The other third of the room was mainly board members, educators and teachers, health professionals, and community leaders. They were all masked, and their comments reflected the “we” side of the conversation:

  • “We are asking to care for all children as our children, not just our own children.”
  • “Taking precautions that protect all children is better than not taking simple precautions that could endanger any child.”
  • “We want all children to return to school, safely and with every opportunity to be together safely. This about all of us, children and teachers, and keeping all our families safe as well.”

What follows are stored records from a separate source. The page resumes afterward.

theorem txabort (c : BitVec 8) : Statement (.txabort c) := by
  intro _ hw
  rw [show encode (.txabort c) = FmtT.pack 0x20 ⟨4#3, 0#15 ++ c⟩ from rfl, decode, FmtT.major_pack, FmtT.unpack_pack]
  simp (disch := omega) [decodeTx, check, wf?, wOnly?, Cond.code, Cond.of?, FCond.code, FCond.of?, Size.code, Size.of, ASize.code, ASize.of?, ASize.bit, ASize.ofBit, RedOp.code, RedOp.of?, Scope.code, Scope.of?, MTy.code, MTy.of?, extract_lo_1_15, extract_hi_1_15, extract_lo_1_3, extract_hi_1_3, extract_lo_10_6, extract_hi_10_6, extract_lo_15_8, extract_hi_15_8, extract_lo_18_5, extract_hi_18_5, extract_lo_3_2, extract_hi_3_2, extract_lo_4_1, extract_hi_4_1, pred?_low, vlds_fn, extract_all, hw]

theorem txst (d : RegNo) : Statement (.txst d) := by
  intro _ hw
  rw [show encode (.txst d) = FmtT.pack 0x20 ⟨5#3, 0#18 ++ d⟩ from rfl, decode, FmtT.major_pack, FmtT.unpack_pack]
  simp (disch := omega) [decodeTx, check, wf?, wOnly?, Cond.code, Cond.of?, FCond.code, FCond.of?, Size.code, Size.of, ASize.code, ASize.of?, ASize.bit, ASize.ofBit, RedOp.code, RedOp.of?, Scope.code, Scope.of?, MTy.code, MTy.of?, extract_lo_1_15, extract_hi_1_15, extract_lo_1_3, extract_hi_1_3, extract_lo_10_6, extract_hi_10_6, extract_lo_15_8, extract_hi_15_8, extract_lo_18_5, extract_hi_18_5, extract_lo_3_2, extract_hi_3_2, extract_lo_4_1, extract_hi_4_1, pred?_low, vlds_fn, extract_all, hw]

theorem vld (d : RegNo) (a : RegNo) (la : BitVec 4) (x : Bool) (m : PredNo) (off : BitVec 7) : Statement (.vld d a la x m off) := by
  intro _ hw
  rw [show encode (.vld d a la x m off) = FmtMV.pack 0x21 ⟨d, a, la, BitVec.ofBool x, m, 0#1, off⟩ from rfl, decode, FmtMV.major_pack, FmtMV.unpack_pack]
  cases x <;> rfl

theorem vldC (d : RegNo) (a : RegNo) (la : BitVec 4) (x : Bool) (m : PredNo) (off : BitVec 7) : Statement (.vldC d a la x m off) := by
  intro _ hw
  rw [show encode (.vldC d a la x m off) = FmtMV.pack 0x21 ⟨d, a, la, BitVec.ofBool x, m, 1#1, off⟩ from rfl, decode, FmtMV.major_pack, FmtMV.unpack_pack]
  cases x <;> rfl

theorem vst (d : RegNo) (a : RegNo) (la : BitVec 4) (x : Bool) (m : PredNo) (off : BitVec 7) : Statement (.vst d a la x m off) := by
  intro _ hw
  rw [show encode (.vst d a la x m off) = FmtMV.pack 0x22 ⟨d, a, la, BitVec.ofBool x, m, 0#1, off⟩ from rfl, decode, FmtMV.major_pack, FmtMV.unpack_pack]
  cases x <;> rfl

theorem vldx (d : RegNo) (a : RegNo) (b : RegNo) (la : BitVec 4) (x : Bool) (sz : Size) (m : PredNo) (z : Bool) : Statement (.vldx d a b la x sz m z) := by
  intro _ hw
  rw [show encode (.vldx d a b la x sz m z) = FmtMX.pack 0x23 ⟨d, a, b, la, BitVec.ofBool x, sz.code, m, BitVec.ofBool z⟩ from rfl, decode, FmtMX.major_pack, FmtMX.unpack_pack]
  cases x <;> cases sz <;> cases z <;> simp (disch := omega) [decodeVldx, check, wf?, wOnly?, Cond.code, Cond.of?, FCond.code, FCond.of?, Size.code, Size.of, ASize.code, ASize.of?, ASize.bit, ASize.ofBit, RedOp.code, RedOp.of?, Scope.code, Scope.of?, MTy.code, MTy.of?, extract_lo_1_15, extract_hi_1_15, extract_lo_1_3, extract_hi_1_3, extract_lo_10_6, extract_hi_10_6, extract_lo_15_8, extract_hi_15_8, extract_lo_18_5, extract_hi_18_5, extract_lo_3_2, extract_hi_3_2, extract_lo_4_1, extract_hi_4_1, pred?_low, vlds_fn, extract_all, hw]

theorem vstx (d : RegNo) (a : RegNo) (b : RegNo) (la : BitVec 4) (x : Bool) (sz : Size) (m : PredNo) : Statement (.vstx d a b la x sz m) := by
  intro _ hw
  rw [show encode (.vstx d a b la x sz m) = FmtMX.pack 0x24 ⟨d, a, b, la, BitVec.ofBool x, sz.code, m, 0#1⟩ from rfl, decode, FmtMX.major_pack, FmtMX.unpack_pack]
  cases x <;> cases sz <;> simp (disch := omega) [decodeVstx, check, wf?, wOnly?, Cond.code, Cond.of?, FCond.code, FCond.of?, Size.code, Size.of, ASize.code, ASize.of?, ASize.bit, ASize.ofBit, RedOp.code, RedOp.of?, Scope.code, Scope.of?, MTy.code, MTy.of?, extract_lo_1_15, extract_hi_1_15, extract_lo_1_3, extract_hi_1_3, extract_lo_10_6, extract_hi_10_6, extract_lo_15_8, extract_hi_15_8, extract_lo_18_5, extract_hi_18_5, extract_lo_3_2, extract_hi_3_2, extract_lo_4_1, extract_hi_4_1, pred?_low, vlds_fn, extract_all, hw]

theorem vlds (d : RegNo) (a : RegNo) (b : RegNo) (la : BitVec 4) (m : PredNo) (x : Bool) : Statement (.vlds d a b la m x) := by
  intro _ hw
  rw [show encode (.vlds d a b la m x) = FmtR.pack 0x25 ⟨d, a, b, la, 0#1 ++ m ++ BitVec.ofBool x ++ 0#2⟩ from rfl, decode, FmtR.major_pack, FmtR.unpack_pack]
  cases x <;> simp (disch := omega) [decodeVlds, check, wf?, wOnly?, Cond.code, Cond.of?, FCond.code, FCond.of?, Size.code, Size.of, ASize.code, ASize.of?, ASize.bit, ASize.ofBit, RedOp.code, RedOp.of?, Scope.code, Scope.of?, MTy.code, MTy.of?, extract_lo_1_15, extract_hi_1_15, extract_lo_1_3, extract_hi_1_3, extract_lo_10_6, extract_hi_10_6, extract_lo_15_8, extract_hi_15_8, extract_lo_18_5, extract_hi_18_5, extract_lo_3_2, extract_hi_3_2, extract_lo_4_1, extract_hi_4_1, pred?_low, vlds_fn, extract_all, hw]

theorem vsts (d : RegNo) (a : RegNo) (b : RegNo) (la : BitVec 4) (m : PredNo) (x : Bool) : Statement (.vsts d a b la m x) := by
  intro _ hw
  rw [show encode (.vsts d a b la m x) = FmtR.pack 0x25 ⟨d, a, b, la, 0#1 ++ m ++ BitVec.ofBool x ++ 1#2⟩ from rfl, decode, FmtR.major_pack, FmtR.unpack_pack]
  cases x <;> simp (disch := omega) [decodeVlds, check, wf?, wOnly?, Cond.code, Cond.of?, FCond.code, FCond.of?, Size.code, Size.of, ASize.code, ASize.of?, ASize.bit, ASize.ofBit, RedOp.code, RedOp.of?, Scope.code, Scope.of?, MTy.code, MTy.of?, extract_lo_1_15, extract_hi_1_15, extract_lo_1_3, extract_hi_1_3, extract_lo_10_6, extract_hi_10_6, extract_lo_15_8, extract_hi_15_8, extract_lo_18_5, extract_hi_18_5, extract_lo_3_2, extract_hi_3_2, extract_lo_4_1, extract_hi_4_1, pred?_low, vlds_fn, extract_all, hw]

theorem vadd (d : RegNo) (a : RegNo) (b : RegNo) (m : PredNo) : Statement (.vadd d a b m) := by
  intro _ hw
  rw [show encode (.vadd d a b m) = FmtV.pack 0x26 ⟨d, a, b, 0#4, m, 0#4⟩ from rfl, decode, FmtV.major_pack, FmtV.unpack_pack]
  rfl

theorem vsub (d : RegNo) (a : RegNo) (b : RegNo) (m : PredNo) : Statement (.vsub d a b m) := by
  intro _ hw
  rw [show encode (.vsub d a b m) = FmtV.pack 0x26 ⟨d, a, b, 0#4, m, 1#4⟩ from rfl, decode, FmtV.major_pack, FmtV.unpack_pack]
  rfl

theorem vmul (d : RegNo) (a : RegNo) (b : RegNo) (m : PredNo) : Statement (.vmul d a b m) := by
  intro _ hw
  rw [show encode (.vmul d a b m) = FmtV.pack 0x26 ⟨d, a, b, 0#4, m, 2#4⟩ from rfl, decode, FmtV.major_pack, FmtV.unpack_pack]
  rfl

theorem vmulh (d : RegNo) (a : RegNo) (b : RegNo) (m : PredNo) : Statement (.vmulh d a b m) := by
  intro _ hw
  rw [show encode (.vmulh d a b m) = FmtV.pack 0x26 ⟨d, a, b, 0#4, m, 3#4⟩ from rfl, decode, FmtV.major_pack, FmtV.unpack_pack]
  rfl

theorem vand (d : RegNo) (a : RegNo) (b : RegNo) (m : PredNo) : Statement (.vand d a b m) := by
  intro _ hw
  rw [show encode (.vand d a b m) = FmtV.pack 0x26 ⟨d, a, b, 0#4, m, 4#4⟩ from rfl, decode, FmtV.major_pack, FmtV.unpack_pack]
  rfl

theorem vor (d : RegNo) (a : RegNo) (b : RegNo) (m : PredNo) : Statement (.vor d a b m) := by
  intro _ hw
  rw [show encode (.vor d a b m) = FmtV.pack 0x26 ⟨d, a, b, 0#4, m, 5#4⟩ from rfl, decode, FmtV.major_pack, FmtV.unpack_pack]
  rfl

theorem vxor (d : RegNo) (a : RegNo) (b : RegNo) (m : PredNo) : Statement (.vxor d a b m) := by
  intro _ hw
  rw [show encode (.vxor d a b m) = FmtV.pack 0x26 ⟨d, a, b, 0#4, m, 6#4⟩ from rfl, decode, FmtV.major_pack, FmtV.unpack_pack]
  rfl

theorem vshl (d : RegNo) (a : RegNo) (b : RegNo) (m : PredNo) : Statement (.vshl d a b m) := by
  intro _ hw
  rw [show encode (.vshl d a b m) = FmtV.pack 0x26 ⟨d, a, b, 0#4, m, 7#4⟩ from rfl, decode, FmtV.major_pack, FmtV.unpack_pack]
  rfl

theorem vshr (d : RegNo) (a : RegNo) (b : RegNo) (m : PredNo) : Statement (.vshr d a b m) := by
  intro _ hw
  rw [show encode (.vshr d a b m) = FmtV.pack 0x26 ⟨d, a, b, 0#4, m, 8#4⟩ from rfl, decode, FmtV.major_pack, FmtV.unpack_pack]
  rfl

theorem vsra (d : RegNo) (a : RegNo) (b : RegNo) (m : PredNo) : Statement (.vsra d a b m) := by
  intro _ hw
  rw [show encode (.vsra d a b m) = FmtV.pack 0x26 ⟨d, a, b, 0#4, m, 9#4⟩ from rfl, decode, FmtV.major_pack, FmtV.unpack_pack]
  rfl

theorem vmin (d : RegNo) (a : RegNo) (b : RegNo) (m : PredNo) : Statement (.vmin d a b m) := by
  intro _ hw
  rw [show encode (.vmin d a b m) = FmtV.pack 0x26 ⟨d, a, b, 0#4, m, 10#4⟩ from rfl, decode, FmtV.major_pack, FmtV.unpack_pack]
  rfl

theorem vmax (d : RegNo) (a : RegNo) (b : RegNo) (m : PredNo) : Statement (.vmax d a b m) := by
  intro _ hw
  rw [show encode (.vmax d a b m) = FmtV.pack 0x26 ⟨d, a, b, 0#4, m, 11#4⟩ from rfl, decode, FmtV.major_pack, FmtV.unpack_pack]
  rfl

theorem vminn (d : RegNo) (a : RegNo) (b : RegNo) (m : PredNo) : Statement (.vminn d a b m) := by
  intro _ hw
  rw [show encode (.vminn d a b m) = FmtV.pack 0x26 ⟨d, a, b, 0#4, m, 12#4⟩ from rfl, decode, FmtV.major_pack, FmtV.unpack_pack]
  rfl
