-- ==== Sys2Proof/Tests/Slice0.lean ====
section
/-! SUPPORT. Tests of the model: words of the spec against the decoder, ill-formed terms, single steps on small states, and witnesses that the
hypotheses of the statements can be met. -/

namespace Sys2Proof.Tests

open Sys2Proof Sys2Proof.Machine

/-! ### Ill-formed terms are refused by WellFormed, one for each check -/

theorem test_wf_ldn : (Instr.ldn 5 4 0 true .d 0).wf = false := by decide
theorem test_wf_vldx : (Instr.vldx 3 4 5 0 false .d 0 false).wf = false := by decide
theorem test_wf_vstx : (Instr.vstx 3 4 5 0 false .d 0).wf = false := by decide
theorem test_wf_loop : (Instr.loop 0 4).wf = false := by decide
theorem test_wf_qbind : (Instr.qbind 31 9).wf = false ∧ (Instr.qbind 30 9).wf = true := by decide
theorem test_wf_wlpsh : (Instr.wlpsh 1 2 31).wf = false ∧ (Instr.wlpsh 1 2 30).wf = true := by decide
theorem test_wf_wlpop : (Instr.wlpop 30 2 0).wf = false ∧ (Instr.wlpop 29 2 0).wf = true := by decide
theorem test_wf_tlbi : (Instr.tlbiRange 1 31).wf = false ∧ (Instr.tlbiRange 1 30).wf = true := by decide
theorem test_wf_widx : (Instr.widx 1 0).wf = false ∧ (Instr.widx 1 7).wf = false ∧ (Instr.widx 1 6).wf = true := by decide
theorem test_wf_msp : (Instr.msp 0 1 2 9 .e4m3 false false).wf = false ∧ (Instr.msp 0 1 2 31 .e4m3 false false).wf = false ∧
    (Instr.msp 0 1 2 8 .bf16 false false).wf = false := by decide

/-! ### Words of the spec's own examples (spec/12 to spec/18) -/

theorem test_decodeImm : decode 0x08000000 = .ok (.addi 0 0 0) := by decide
theorem test_decodeAddi : decode 0x08A50001 = .ok (.addi 5 5 1) := by decide
theorem test_decodeCmp : decode 0x05053044 = .ok (.cmp 2 5 6 .ltn) := by decide
theorem test_decodeCmpi : decode 0x20A28010 = .ok (.cmpi 1 .lt 5 16) := by decide
theorem test_decodeBfx : decode 0x04A63830 = .ok (.bfx 5 6 7) := by decide
theorem test_decodeSel : decode 0x046428B8 = .ok (.sel 3 4 5 1) := by decide
theorem test_decodeShli : decode 0x18810009 = .ok (.shli 4 1 9) := by decide
theorem test_decodeLim : decode 0x1C818000 = .ok (.lim 4 1 0x8000) := by decide
theorem test_decodePaddi : decode 0x24840040 = .ok (.paddi 4 4 0x40) := by decide
theorem test_decodeRepfDA : decode 0x4C00F000 = .ok (.repf 0 3 6 0) := by decide
theorem test_decodeLoop : decode 0x48BFFFFA = .ok (.loop 5 0x1FFFFA) := by decide
theorem test_decodeBcc : decode 0x38A65FFC = .ok (.bcc 5 6 .lt 0x1FFC) := by decide
theorem test_decodeSt : decode 0x58A40402 = .ok (.st 5 4 0 false .w 2) := by decide
theorem test_decodeLdn : decode 0x54A401FF = .ok (.ldn 5 4 0 false .b 0x1FF) := by decide
theorem test_decodeLdX : decode 0x50A43E00 = .ok (.ld 5 4 3 true .d 0) := by decide
theorem test_decodeVst : decode 0x88260101 = .ok (.vst 1 6 0 false 1 1) := by decide
theorem test_decodeVldx : decode 0x8C642824 = .ok (.vldx 3 4 5 0 false .w 2 false) := by decide
theorem test_decodeLdf : decode 0x64C40000 = .ok (.ldf 6 4 0) := by decide
theorem test_decodeSte : decode 0x64A40002 = .ok (.ste 5 4 0) := by decide
theorem test_decodeFeclr : decode 0x64040004 = .ok (.feclr 4 0) := by decide
theorem test_decodeAmo : decode 0x68E42860 = .ok (.amoAdd 7 4 5 0 .d) := by decide
theorem test_decodeRupd : decode 0x74042860 = .ok (.rupdAdd 4 5 .d) := by decide
theorem test_decodeRupdF : decode 0x74042849 = .ok (.rupdFadd 4 5) := by decide
theorem test_decodeLdr : decode 0x70A40060 = .ok (.ldr 5 4 0 .d) := by decide
theorem test_decodeWrs : decode 0x70A40062 = .ok (.wrs 5 4 0 .d) := by decide
theorem test_decodeVld : decode 0x84640202 = .ok (.vld 3 4 0 false 2 2) := by decide
theorem test_decodeVlds : decode 0x94269800 = .ok (.vlds 1 6 19 0 0 false) := by decide
theorem test_decodeVfadd : decode 0xA0611020 = .ok (.vfadd 3 1 2 2) := by decide
theorem test_decodeVfcmp : decode 0xA022180A = .ok (.vfcmp 1 2 3 0 .lt) := by decide
theorem test_decodeVsel : decode 0x9C811038 = .ok (.vsel 4 1 2 3) := by decide
theorem test_decodeVma : decode 0xA5011204 = .ok (.vma 8 1 2 8 0) := by decide
theorem test_decodeVfrcp : decode 0xA8C70102 = .ok (.vfrcp 6 7 2 0) := by decide
theorem test_decodePand : decode 0xB4611000 = .ok (.pand 3 1 2) := by decide
theorem test_decodeVred : decode 0xB0E40825 = .ok (.vred 7 4 .fadd 2) := by decide
theorem test_decodeVfma : decode 0xA5002208 = .ok (.vfma 8 0 4 8 1) := by decide
theorem test_decodeVcvtBf : decode 0xAC611000 = .ok (.vcvtF2bf 3 1 2 0) := by decide
theorem test_decodeVcvtFb : decode 0xACA30801 = .ok (.vcvtBf2f 5 3 true 0) := by decide
theorem test_decodeVmul : decode 0x98811002 = .ok (.vmul 4 1 2 0) := by decide
theorem test_decodeMsp : decode 0xBD10A842 = .ok (.msp 2 4 5 8 .e4e5 false true) := by decide
theorem test_decodeMmaIx : decode 0xB890A621 = .ok (.mmaIx 1 4 5 6 .e4m3 false false) := by decide
theorem test_decodeMwait : decode 0xC1200005 = .ok (.mwait 9 0) := by decide
theorem test_decodeCpy : decode 0xC4040000 = .ok (.cpy 4) := by decide
theorem test_decodeCpyx : decode 0xC4042801 = .ok (.cpyx 4 5) := by decide
theorem test_decodeColl : decode 0xC8040000 = .ok (.coll 4) := by decide
theorem test_decodeQpushv : decode 0xCC520400 = .ok (.qpushv 2 9) := by decide
theorem test_decodeQpop : decode 0xCCE62800 = .ok (.qpop 7 3 1) := by decide
theorem test_decodeQpopv : decode 0xCC940C00 = .ok (.qpopv 4 10 0) := by decide
theorem test_decodeQstat : decode 0xCC721400 = .ok (.qstat 3 9) := by decide
theorem test_decodeWlpsh : decode 0xD12A6000 = .ok (.wlpsh 9 10 12) := by decide
theorem test_decodeCsrr : decode 0xD8A00300 = .ok (.csrr 5 0x030) := by decide
theorem test_decodeCsrw : decode 0xD80A0101 = .ok (.csrw 0 10 0x010) := by decide
theorem test_decodeCsrwOld : decode 0xD8C70021 = .ok (.csrw 6 7 0x002) := by decide
theorem test_decodeCsrc : decode 0xD8080013 = .ok (.csrc 0 8 0x001) := by decide
theorem test_decodeYield : decode 0xD4000001 = .ok (.yield) := by decide
theorem test_decodeEnd : decode 0xD4000000 = .ok (.endTask) := by decide

theorem test_illegalA0611080 : decode 0xA0611080 = .illegal 4 := by decide
theorem test_illegal9C221806 : decode 0x9C221806 = .illegal 5 := by decide
theorem test_illegal9D221800 : decode 0x9D221800 = .illegal 5 := by decide
theorem test_illegalAC221001 : decode 0xAC221001 = .illegal 3 := by decide
theorem test_illegalA0000007 : decode 0xA0000007 = .illegal 2 := by decide
theorem test_illegal54A40600 : decode 0x54A40600 = .illegal 5 := by decide
theorem test_illegal60A43021 : decode 0x60A43021 = .illegal 3 := by decide
theorem test_illegal94242840 : decode 0x94242840 = .illegal 3 := by decide
theorem test_illegal68E42820 : decode 0x68E42820 = .illegal 5 := by decide
theorem test_illegal68E42869 : decode 0x68E42869 = .illegal 5 := by decide
theorem test_illegal74042868 : decode 0x74042868 = .illegal 2 := by decide
theorem test_illegal7C340000 : decode 0x7C340000 = .illegal 3 := by decide
theorem test_illegal7C140005 : decode 0x7C140005 = .illegal 2 := by decide
theorem test_illegal83000000 : decode 0x83000000 = .illegal 2 := by decide
theorem test_illegal81000001 : decode 0x81000001 = .illegal 3 := by decide
theorem test_illegalB810A008 : decode 0xB810A008 = .illegal 3 := by decide
theorem test_illegalB810A100 : decode 0xB810A100 = .illegal 3 := by decide
theorem test_illegalB810A080 : decode 0xB810A080 = .illegal 5 := by decide
theorem test_illegalBC10A800 : decode 0xBC10A800 = .illegal 5 := by decide
theorem test_illegalBC10A940 : decode 0xBC10A940 = .illegal 5 := by decide
theorem test_illegalC1000000 : decode 0xC1000000 = .illegal 5 := by decide
theorem test_illegalCC001800 : decode 0xCC001800 = .illegal 2 := by decide
theorem test_illegalD4670005 : decode 0xD4670005 = .illegal 5 := by decide
theorem test_illegalD4000007 : decode 0xD4000007 = .illegal 2 := by decide
theorem test_illegalD8000004 : decode 0xD8000004 = .illegal 2 := by decide
theorem test_illegalDC600004 : decode 0xDC600004 = .illegal 5 := by decide
theorem test_illegalE0200005 : decode 0xE0200005 = .illegal 3 := by decide
theorem test_illegal00000000 : decode 0x00000000 = .illegal 1 := by decide
theorem test_illegalE4000000 : decode 0xE4000000 = .illegal 1 := by decide
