-- ==== Sys2Proof/Machine/Flags.lean ====
section
/-! DEFINITION. The status the host reads: the error codes, the valid bits, `STATUS` and `NBLK` (`20_memory.md` R52 to R57,
`60_exceptions.md` R231). The block has no arithmetic flags (`10_state.md` R35). -/

namespace Sys2Proof.Machine

/-- The code of an error (R231). -/
def ErrCode.code : ErrCode → BitVec 8
  | .none => 0
  | .illegal => 1
  | .msgFull => 2
  | .keyFull => 3
  | .noPad => 4
  | .blkRange => 5
  | .uninit => 6
  | .seq => 7
  | .keyEmpty => 8
  | .msgUnaligned => 9

/-- The field `WV` of `STATUS` (R52). -/
def SchedValid.code : SchedValid → BitVec 2
  | .none => 0
  | .lo => 1
  | .full => 2

/-- `STATUS` (R52): bit 0 `FAULT`, 1 `PBV`, 2 `HV`, 4:3 `WV`, 5 `WKV`, 6 `DV`, 31:7 read as 0. -/
def statusWord (s : State) : Word :=
  (0 : BitVec 25) ++ BitVec.ofBool s.dv ++ BitVec.ofBool s.wkv ++ s.wv.code ++ BitVec.ofBool s.hv ++
    BitVec.ofBool s.pbv ++ BitVec.ofBool s.fault

/-- `NBLK = len(PB) / 64` when `PBV = 1`, and 0 when `PBV = 0` (R24, R57). -/
def nblk (s : State) : Nat := if s.pbv then s.pb.length / 64 else 0

/-- Is `W[i]` valid (R26, R63)? -/
def schedWordValid (s : State) (i : Nat) : Bool :=
  match s.wv with
  | .none => false
  | .lo => decide (i < 16)
  | .full => true

end Sys2Proof.Machine
end

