-- ==== Sys2Proof/Machine/Ops.lean ====
section
/-! DEFINITION. The shared operations over State: each writes one element together with its valid bit, as the rules of
`10_state.md` do; the fault entry of `60_exceptions.md` R240 and the way out of it (R245) stand at the end. -/

namespace Sys2Proof.Machine

/-- `MSG` (R22). -/
def State.setMsg (s : State) (m : BitBuffer) : State := { s with msg := m }

/-- `KEY` (R23). -/
def State.setKey (s : State) (k : List Byte) : State := { s with key := k }

/-- `PB <- p; PBV <- 1` (R141). -/
def State.setPadded (s : State) (p : List Byte) : State := { s with pb := p, pbv := true }

/-- `H <- h; HV <- 1` (R161). -/
def State.setHash (s : State) (h : Vector Word 8) : State := { s with h := h, hv := true }

/-- `W <- w; WV <- v` (R162, R163). -/
def State.setSched (s : State) (w : Vector Word 64) (v : SchedValid) : State := { s with w := w, wv := v }

/-- `WK <- wk; RC <- rc; WKV <- 1` (R164, R165). -/
def State.setWork (s : State) (wk : Vector Word 8) (rc : Fin 65) : State :=
  { s with wk := wk, wkv := true, rc := rc }

/-- `WKV <- 0`: `WK` become unspecified (R166). The words in State are dead from then on (log 6). -/
def State.dropWork (s : State) : State := { s with wkv := false }

/-- `DG <- d; DV <- 1` (R168). -/
def State.setDigest (s : State) (d : Vector Word 8) : State := { s with dg := d, dv := true }

/-- `PBV <- 0; HV <- 0; WV <- NONE; WKV <- 0; RC <- 0`: what `hmac` leaves unspecified (R205; log 6). -/
def State.dropAll (s : State) : State :=
  { s with pbv := false, hv := false, wv := .none, wkv := false, rc := 0 }

/-- The event that took effect is gone from the host's list. -/
def State.setQueue (s : State) (q : List HostEvent) : State := { s with hostQ := q }

/-- A host read returns `v`. -/
def State.setRead (s : State) (v : Word) : State := { s with rdata := v }

/-- A host read of an element that is not valid returns a fresh free value (R12, U1; log 4). -/
def State.drawRead (s : State) : State :=
  { s with rdata := Config.freeWord s.draws, draws := s.draws + 1 }

/-- Fault entry (R240): `FAULT <- 1`, `ERR_CAUSE <- c`, `ERR_CMD <- v`, and nothing else is written. `v` is the command word. -/
def State.raise (s : State) (c : ErrCode) (v : Word) : State :=
  { s with fault := true, errCause := c, errCmd := v }

/-- The way out of the fault state (R245), and the effect of both reset events (R260): every state element of the block takes its
value of R37. The parameters and the host's side of the port are not the block's state (R32; log 1, log 21). -/
def State.softReset (s : State) : State :=
  { State.resetWith s.par with hostQ := s.hostQ, rdata := s.rdata, draws := s.draws }

end Sys2Proof.Machine
end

The “we” and “all” focus was central for those masked and promoting masking. What was especially sad (to me) was the contested nature of the conversation — anti-maskers applauding any speech against masks and for personal autonomy; pro-maskers applauding any speech for preventative measures and caution. We were not seeking a mutually acceptable decision; it was pure one side wins and the other loses – no compromise, no listening, no respect for the other side. Early on, a request was made for peer-reviewed, substantiated, and non-anecdotal studies providing evidence and information upon which the decision could be based. Those asking for this material would have received it had they not risen as a block and left after they had their say. (My personal opinion is that the board should create a veracity panel of representatives from both contingents to examine all of the “studies” being presented through corporate and social media, track back source data and methodology, and rely on the best vetted information available. This way, Fox, CNN, MSNBC, and other reporting agencies would cease to bias good research, and the primary sources would emerge. Certainly there is incredible misinformation floating around, but there is also seriously solid research, analysis, prognosis, and prescription from the most credible and consistent sources if only we will take time to look for it. The evidence for the efficacy of masking is overwhelming, but it is consistently obfuscated for a variety of populist and political reasons.)

Turning every disagreement into “us” “them” debate is counterproductive and illustrates the broken nature of our current cultural climate. We are not seeking to transcend current divisions, but to deepen our divides. The effort and energy needed to create unity of purpose and practice is wasted in pointless debate. And the church is doing little to counter the negativity and foster bridge-building and collaboration. We should NOT be looking to business or government for models of diplomacy, compromise, and creativity. It might be helpful to look instead to the gospels and epistles and see what God has in mind for us…

I would like to think that Mewe Usthem is present with us, looking over our shoulders, watching our progress to work for a reality that honors all of us together. Mewe Usthem may be a metaphor for our current reality, but he/she/they should not be our future. Jesus Christ destroyed the dividing walls of hostility as an example and template for his followers throughout time. Sometimes it is as important to have models of who we DO NOT want to be as it is to have models to emulate. We do not want to be the church of Mewe Usthem, but of the Savior who unites us through the Spirit to be the incarnate body of Christ for the world.